【CVPR】3D Human Pose Estimation with Spatio-Temporal Criss-cross Attention
3D Human Pose Estimation with Spatio-Temporal Criss-cross Attention
Shared by:Wenhao Li
Research direction:3D Human Pose Estimation
Title:3D Human Pose Estimation with Spatio-Temporal Criss-cross Attention
Authors:Zhenhua Tang, Zhaofan Qiu, Yanbin Hao, Richang Hong, Ting Yao
Institution:Hefei University of Technology, University of Science and Technology of China
Abstract:Recent transformer-based solutions have shown great success in 3D human pose estimation. Nevertheless, to calculate the joint-to-joint affinity matrix, the computational cost has a quadratic growth with the increasing number of joints. Such drawback becomes even worse especially for pose estimation in a video sequence, which necessitates spatio-temporal correlation spanning over the entire video. In this paper, we facilitate the issue by decomposing correlation learning into space and time, and present a novel Spatio-Temporal Criss-cross attention (STC) block. Technically, STC first slices its input feature into two partitions evenly along the channel dimension, followed by performing spatial and temporal attention respectively on each partition. STC then models the interactions between joints in an identical frame and joints in an identical trajectory simultaneously by concatenating the outputs from attention layers.
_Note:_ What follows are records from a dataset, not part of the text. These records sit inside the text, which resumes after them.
-- ==== Sys2Proof/Laws/Text.lean ====
section
/-! SUPPORT. The laws of the text rules of ALERT_DECODE: stripping trailing nulls (spec/42_alert_codec.md R148) and UTF-8
validity (R149). -/

namespace Sys2Proof.Machine

@[simp] theorem rstrip0_nil : rstrip0 [] = [] := rfl

/-- R148: a sequence of nulls strips to nothing. -/
@[simp] theorem rstrip0_zeros (n : Nat) : rstrip0 (zeros n) = [] := by
  induction n with
  | zero => rfl
  | succ n ih => simp [zeros, List.replicate_succ, rstrip0] at *; simp [ih]

/-- R148: appended nulls are stripped. -/
theorem rstrip0_append_zeros (b : Bytes) (n : Nat) : rstrip0 (b ++ zeros n) = rstrip0 b := by
  induction b with
  | nil => simp
  | cons x xs ih => simp [rstrip0, ih]

/-- R148: a sequence that does not end in a null is kept whole. -/
theorem rstrip0_of_last {b : Bytes} (h : b.getLast? ≠ some 0x00) : rstrip0 b = b := by
  induction b with
  | nil => rfl
  | cons x xs ih =>
    cases xs with
    | nil => simp at h; simp [rstrip0, h]
    | cons y ys => rw [rstrip0, ih (by simpa using h)]

@[simp] theorem utf8Scan_nil_nil : utf8Scan [] [] = true := rfl
@[simp] theorem utf8Scan_owed_nil (g : ByteRange) (gs : List ByteRange) : utf8Scan (g :: gs) [] = false := rfl
theorem utf8Scan_owed_cons (g : ByteRange) (gs : List ByteRange) (b : Byte) (bs : Bytes) :
    utf8Scan (g :: gs) (b :: bs) = (g.has b && utf8Scan gs bs) := rfl
theorem utf8Scan_begin (b : Byte) (bs : Bytes) :
    utf8Scan [] (b :: bs) = match utf8Tail b with | some tail => utf8Scan tail bs | none => false := rfl

/-- R149, first row: an ASCII byte is a sequence of its own. -/
theorem utf8Tail_ascii {b : Byte} (h : b < 0x80) : utf8Tail b = some [] := by
  have : b.toNat ≤ 127 := by have := BitVec.lt_def.mp h; simpa using Nat.le_of_lt_succ this
  simp [utf8Tail, utf8Table, ByteRange.has, this]

end Sys2Proof.Machine
end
On this basis, we devise STCFormer by stacking multiple STC blocks and further integrate a new Structure-enhanced Positional Embedding (SPE) into STCFormer to take the structure of human body into consideration. The embedding function consists of two components: spatio-temporal convolution around neighboring joints to capture local structure, and part-aware embedding to indicate which part each joint belongs to. Extensive experiments are conducted on Human3.6M and MPI-INF-3DHP benchmarks, and superior results are reported when comparing to the state-of-the-art approaches. More remarkably, STCFormer achieves to-date the best published performance: 40.5mm P1 error on the challenging Human3.6M dataset.